**Work request**
Beginning with the line below that contains "decHwirq 0x41F = some" and ending with the line that contains "computePending 0x00070000 0x7", copy every line exactly. Copy nothing else.

**Given data**
-- ==== Sys2Proof/Tests/Slice0.lean ====
section
/-! SUPPORT. Small tests on the reference configuration REF, whose expected values are those of 95_test_vectors.md or are
worked by hand from a rule of spec/, and for each obligation with hypotheses a theorem that something meets them. -/

namespace Sys2Proof.Tests

set_option Elab.async false

open Sys2Proof.Machine

/-! ## Ill-formed terms -/

/-- R89: the header of ALLOC f, 31 is spelled ALLOCB. -/
theorem test_alloc_broadcast_ill_formed :
    (Instr.alloc 7 0x1F 40).wellFormed = false ∧ (Instr.alloc 7 1 40).wellFormed = true ∧
    (Instr.allocb 7 40).wellFormed = true := by decide

/-- R87: an event word with bit 5 or bit 16 set has not the event format. -/
theorem test_edge_ill_formed :
    (Instr.edge 0x00000720).wellFormed = false ∧ (Instr.edge 0x00010000).wellFormed = false ∧
    (Instr.edge 0x00000702).wellFormed = true := by decide

/-! ## Decoding: the words are written out from R83 and 95_test_vectors.md section 2.1 and section 3 -/

theorem test_decode_register_access :
    decode [0x01000000, 0x100] = .command (.rd32 0x100) [] ∧
    decode [0x02000000, 0x100, 0x12345670] = .command (.wr32 0x100 0x12345670) [] ∧
    decode [0x03000000, 0x100, 0xF] = .command (.setm 0x100 0xF) [] ∧
    decode [0x04000000, 0x100, 0xFF000000] = .command (.clrm 0x100 0xFF000000) [] ∧
    decode [0x05000000, 0x100, 0xFFFF, 0x1] = .command (.maskset 0x100 0xFFFF 0x1) [] := by decide

theorem test_decode_lines :
    decode [0x10070200, 0x2A] = .command (.alloc 7 2 42) [] ∧
    decode [0x10051F00, 0x3C] = .command (.allocb 5 60) [] ∧
    decode [0x11000000, 0x29] = .command (.compose 41) [] ∧
    decode [0x12000000, 0x29, 0xFEE00000, 0x1] = .command (.wrmsg 41 0xFEE00000 1) [] ∧
    decode [0x13000000, 0x28] = .command (.mask 40) [] ∧
    decode [0x14000000, 0x29] = .command (.unmask 41) [] ∧
    decode [0x15000000, 0x28] = .command (.free 40) [] ∧
    decode [0x16050000, 0x2, 0x1] = .command (.assign 5 2 1) [] ∧
    decode [0x17070000] = .command (.freei 7) [] := by decide

theorem test_decode_domains :
    decode [0x20040000] = .command (.dbuild 4) [] ∧
    decode [0x21000000] = .command .dbuildall [] ∧
    decode [0x22000000] = .command .dtear [] ∧
    decode [0x23070200] = .command (.dlookup 7 2) [] := by decide

theorem test_decode_glue_control :
    decode [0x30000000] = .command .ginit [] ∧
    decode [0x31000000] = .command .gdeinit [] ∧
    decode [0x32000000] = .command .suspend [] ∧
    decode [0x33000000] = .command .resume [] := by decide

/-- The event of 95_test_vectors.md P3, step 7, through the table's numbering; and words no instruction has. -/
theorem test_decode_table_words :
    decodeTableWord 32 0x00000700 = some (.edge 0x700) ∧
    decodeTableWord 32 0x20040000 = some (.dbuild 4) ∧
    decodeTableWord 64 0x0000002810070100 = some (.alloc 7 1 40) ∧
    decodeTableWord 32 0x06000000 = none := by decide

/-- R84: the illegal headers of 95_test_vectors.md section 2.1, and the ends of the unlisted ranges. -/
theorem test_decode_illegal :
    decode [0x00000000] = .illegal 0x00000000 [] ∧
    decode [0x01000001, 5] = .illegal 0x01000001 [5] ∧
    decode [0x01010000] = .illegal 0x01010000 [] ∧
    decode [0x16070100] = .illegal 0x16070100 [] ∧
    decode [0x0F000000] = .illegal 0x0F000000 [] ∧
    decode [0x18000000] = .illegal 0x18000000 [] ∧
    decode [0x24000000] = .illegal 0x24000000 [] ∧
    decode [0x34000000] = .illegal 0x34000000 [] := by decide

/-- R80: a legal header whose operand words have not all come is no command yet. -/
theorem test_decode_short : decode [] = .short ∧ decode [0x12000000, 0x29, 0xFEE00000] = .short := by decide

/-! ## Pure functions: 95_test_vectors.md section 2.2 -/

theorem test_hwirq :
    encHwirq 7 2 = 0x702 ∧ encHwirq 4 31 = 0x41F ∧ encHwirq 0 0 = 0 ∧
    decHwirq 0x41F = some (4, 31) ∧ decHwirq 0x720 = none ∧ decHwirq 0x10000 = none ∧ decHwirq 0x800 = none ∧
    decHwirq 0xFFFFFFFF = none := by decide

theorem test_mask_bits :
    maskBits 3 2 = 0x4 ∧ maskBits 31 30 = 0x40000000 ∧ maskBits 31 31 = 0x7FFFFFFF ∧ maskBits 1 31 = 0x1 ∧
    maskBits 2 31 = 0x3 := by decide

theorem test_compute_pending :
    computePending 0x00020000 0x7 0x10 = 0x5 ∧ computePending 0x00050000 0x7 0x10 = 0x2 ∧
    computePending 0x00070000 0x7 0x10 = 0x0 ∧ computePending 0xFFF8FFFF 0x7 0x10 = 0x7 ∧
    computePending 0x00000001 0x3 0 = 0x2 ∧ computePending 0x7FFFFFFF 0xFFFFFFFF 0 = 0x80000000 ∧
    computePending 0x12345678 0xFFFFFFFF 0 = 0xEDCBA987 := by decide

/-- R137, 95_test_vectors.md section 2.4, the REF data-low offsets. -/
theorem test_data_low_offsets :
    GlueRegs.ref.dataLoReg 2 0 = 0x408 ∧ GlueRegs.ref.dataLoReg 3 31 = 0x40C ∧ GlueRegs.ref.dataLoReg 4 5 = 0x494 ∧
    GlueRegs.ref.dataLoReg 5 31 = 0x57C ∧ GlueRegs.ref.dataLoReg 6 0 = 0x580 ∧
    GlueRegs.ref.dataLoReg 7 2 = 0x608 := by decide

/-- R63, R75, R137: a configuration is ill-formed if a data-low offset that no line uses is not admitted, if two used
data-low registers of function 5 coincide, or if one is a mask register; a function below 4 may share one (REF). Nor may there be no requester (R8), nor a `USB_SHIFT`
other than 0x10 (R191). -/
theorem test_configuration_checks :
    let count : FnId → Nat := fun f => [1, 1, 1, 1, 31, 2, 1, 3][f]
    GlueRegs.ref.ok count = true ∧ GlueRegs.ref.ok (fun _ => 31) = true ∧
    { GlueRegs.ref with dataLoReg := fun f s => if f = 7 ∧ s = 9 then 2 else GlueRegs.ref.dataLoReg f s }.ok count = false ∧
    { GlueRegs.ref with dataLoReg := fun f s => GlueRegs.ref.dataLoReg f (if f = 5 then 0 else s) }.ok count = false ∧
    { GlueRegs.ref with dataLoReg := fun f s => if f = 6 then 0x100 else GlueRegs.ref.dataLoReg f s }.ok count = false ∧
    { Params.ref .A with numReq := 0 }.ok = false ∧ { Params.ref .A with usbShift := 0 }.ok = false := by decide +kernel

/-- R224: info words of 95_test_vectors.md sections 2.4 and 2.5. -/
theorem test_info_words :
    argInfo 8 0 = 0x08000000 ∧ argInfo 7 0x20 = 0x07000020 ∧ controlInfo 0x20 2 = 0x20000002 ∧
    opcInfo 0x31 = 0x31 := by decide

/-- R86: the response to COMPOSE 41 with `SLOT[1] = 41`, as words. -/
theorem test_response_words :
    Response.toWords { status := .ok, results := [0xFEE00000, 1] } = [0x00000000, 0xFEE00000, 0x00000001] ∧
    Response.toWords { status := .reentry, results := [] } = [0x88] := by decide

/-! ## One command on REF -/

/-- REF on variant B with the draws of 95_test_vectors.md's T-DMX-1. -/
def refEnv : Env where
  par := Params.ref .B
  nextTurn _ := .req 0
  ackValue _ := 0x00020000
  remapPresent _ := false
  createOk _ _ := true
  pick _ := 0
  freeLine _ := Line.zero
  freeVariant _ := .B
  freeWin _ := 0

/-- REF with every secondary but function 2 created, and the remapping domain present. -/
def failEnv : Env := { refEnv with createOk := fun _ f => decide (f ≠ 2), remapPresent := fun _ => true }

/-- After reset, with requester 0's turn. -/
def fresh : State := { State.reset with turn := .req 0 }

/-- After GINIT on variant B. -/
def inited : State := { fresh with glueInit := true, variantLatch := .B, glueWin := 1 }

/-- After GINIT and DBUILDALL, all Built. -/
def base : State := { inited with dom := Vector.replicate 8 .built, domParent := Vector.replicate 8 .vector }

/-- `s` with one live line in slot `i`. -/
def withLive (s : State) (i : SlotIx) (f : FnId) (l : SubId) (virq b : Word) (st : LineState) (busy : Bool := false) :
    State :=
  { s with
    slots := s.slots.set i (some virq)
    lines := s.lines.set i { f := f, s := l, virq := virq, mbits := b, st := st, busy := busy } }

/-- The line 41 = (7, 0) in slot 1. -/
def line41 (st : LineState) (busy : Bool := false) : State := withLive base 1 7 0 41 1 st busy

/-- `s` with a glue register set, the launch contents being zero. -/
def withReg (s : State) (off v : Word) : State := { s with mem := memPutWord (fun _ => 0) s.mem off v }

/-- The register at `off`, the launch contents being zero. -/
def reg (s : State) (off : Word) : Word := memWord (fun _ => 0) s.mem off

/-- The last response on port 0, as words. -/
def said (s : State) : List Word := ((s.ports.head?.bind fun p => p.responses.getLast?).map Response.toWords).getD []

/-- The fault record. -/
def flt (s : State) : BitVec 8 × Word × Word := (s.fltCode, s.fltInfo, s.fltCount)

/-- 95_test_vectors.md section 2.3. -/
theorem test_rd32 : said (readReg refEnv 0x100 (withReg base 0x100 0x12345678)) = [0, 0x12345678] ∧
    said (readReg refEnv 0x704 base) = [0, 0x00020000] := by decide +kernel

/-- Section 2.3: a misaligned offset, the first offset past the window, and the last admitted one. -/
theorem test_rd32_bad_offset : flt (readReg refEnv 0x102 base) = (0x81, 0x102, 1) ∧
    flt (readReg refEnv 0x1000 base) = (0x81, 0x1000, 1) ∧ said (readReg refEnv 0xFFC base) = [0, 0] ∧
    flt (readReg refEnv 0x100 fresh) = (0x82, 0x01, 1) := by decide +kernel

/-- Section 2.3; the bytes are little-endian (R66). -/
theorem test_wr32 : reg (writeReg refEnv 0x100 0x12345670 base) 0x100 = 0x12345670 ∧
    memByte (fun _ => 0) (writeReg refEnv 0x100 0x12345670 base).mem 0x100 = 0x70 ∧
    said (writeReg refEnv 0x100 0x12345670 base) = [0] := by decide +kernel

/-- Section 2.3. -/
theorem test_setm : reg (alone refEnv 0 1 (setMask refEnv 0x100 0xF (withReg base 0x100 0x12345670))) 0x100 =
    0x1234567F := by decide +kernel

/-- Section 2.3, the lost update: the write between the two steps is lost. -/
theorem test_setm_lost_update :
    reg (alone refEnv 0 1 (withReg (setMask refEnv 0x100 0x1 base) 0x100 0xF0)) 0x100 = 0x1 := by decide +kernel

/-- Section 2.3. -/
theorem test_clrm : reg (alone refEnv 0 1 (clearMask refEnv 0x100 0xFF000000 (withReg base 0x100 0x1234567F))) 0x100 =
    0x0034567F := by decide +kernel

/-- Section 2.3: the set wins on overlap. -/
theorem test_maskset :
    reg (alone refEnv 0 1 (maskAndSet refEnv 0x100 0xFFFF 0x1 (withReg base 0x100 0x0034567F))) 0x100 = 0x00340001 ∧
    reg (alone refEnv 0 1 (maskAndSet refEnv 0x100 0xF0 0x30 (withReg base 0x100 0xFFFFFFFF))) 0x100 = 0xFFFFFF3F := by
  decide +kernel

/-- Section 2.4. -/
theorem test_alloc : said (allocate refEnv 7 1 40 base) = [0, 0] ∧ (allocate refEnv 7 1 40 base).slots[0] = some 40 ∧
    (allocate refEnv 7 1 40 base).lines[0] =
      { f := 7, s := 1, virq := 40, mbits := 2, st := .unconfigured, busy := false } := by decide +kernel

/-- Section 2.4: the faults and the error, in the check order. -/
theorem test_alloc_checks :
    flt (allocate refEnv 8 0 1 base) = (0x83, 0x08000000, 1) ∧ flt (allocate refEnv 7 3 1 base) = (0x83, 0x07000003, 1) ∧
    said (allocate refEnv 7 0 1 inited) = [0x07] ∧
    flt (allocate refEnv 5 0 41 (line41 .masked)) = (0x84, 41, 1) ∧
    flt (allocate refEnv 7 0 42 (line41 .masked)) = (0x85, 0x700, 1) ∧
    flt (allocate refEnv 7 2 41 { base with mode := base.mode.set 7 (.perSub 2) }) = (0x8B, 0x07000002, 1) ∧
    flt (allocate refEnv 5 0 41 { base with mode := base.mode.set 5 .broadcast }) = (0x8B, 0x05000000, 1) := by
  decide +kernel

/-- Section 2.4 and P4. -/
theorem test_allocb : (allocate refEnv 5 0x1F 60 base).lines[0] =
      { f := 5, s := 31, virq := 60, mbits := 3, st := .unconfigured, busy := false } ∧
    flt (allocate refEnv 7 0x1F 42 (line41 .masked)) = (0x85, 0x71F, 1) := by decide +kernel

/-- Section 2.4: the table full. -/
theorem test_alloc_exhausted :
    said (allocate refEnv 4 0 1000 { base with slots := Vector.replicate 100 (some 1) }) = [0x04] := by decide +kernel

**Task response**
    decHwirq 0x41F = some (4, 31) ∧ decHwirq 0x720 = none ∧ decHwirq 0x10000 = none ∧ decHwirq 0x800 = none ∧
    decHwirq 0xFFFFFFFF = none := by decide

theorem test_mask_bits :
    maskBits 3 2 = 0x4 ∧ maskBits 31 30 = 0x40000000 ∧ maskBits 31 31 = 0x7FFFFFFF ∧ maskBits 1 31 = 0x1 ∧
    maskBits 2 31 = 0x3 := by decide

theorem test_compute_pending :
    computePending 0x00020000 0x7 0x10 = 0x5 ∧ computePending 0x00050000 0x7 0x10 = 0x2 ∧
    computePending 0x00070000 0x7 0x10 = 0x0 ∧ computePending 0xFFF8FFFF 0x7 0x10 = 0x7 ∧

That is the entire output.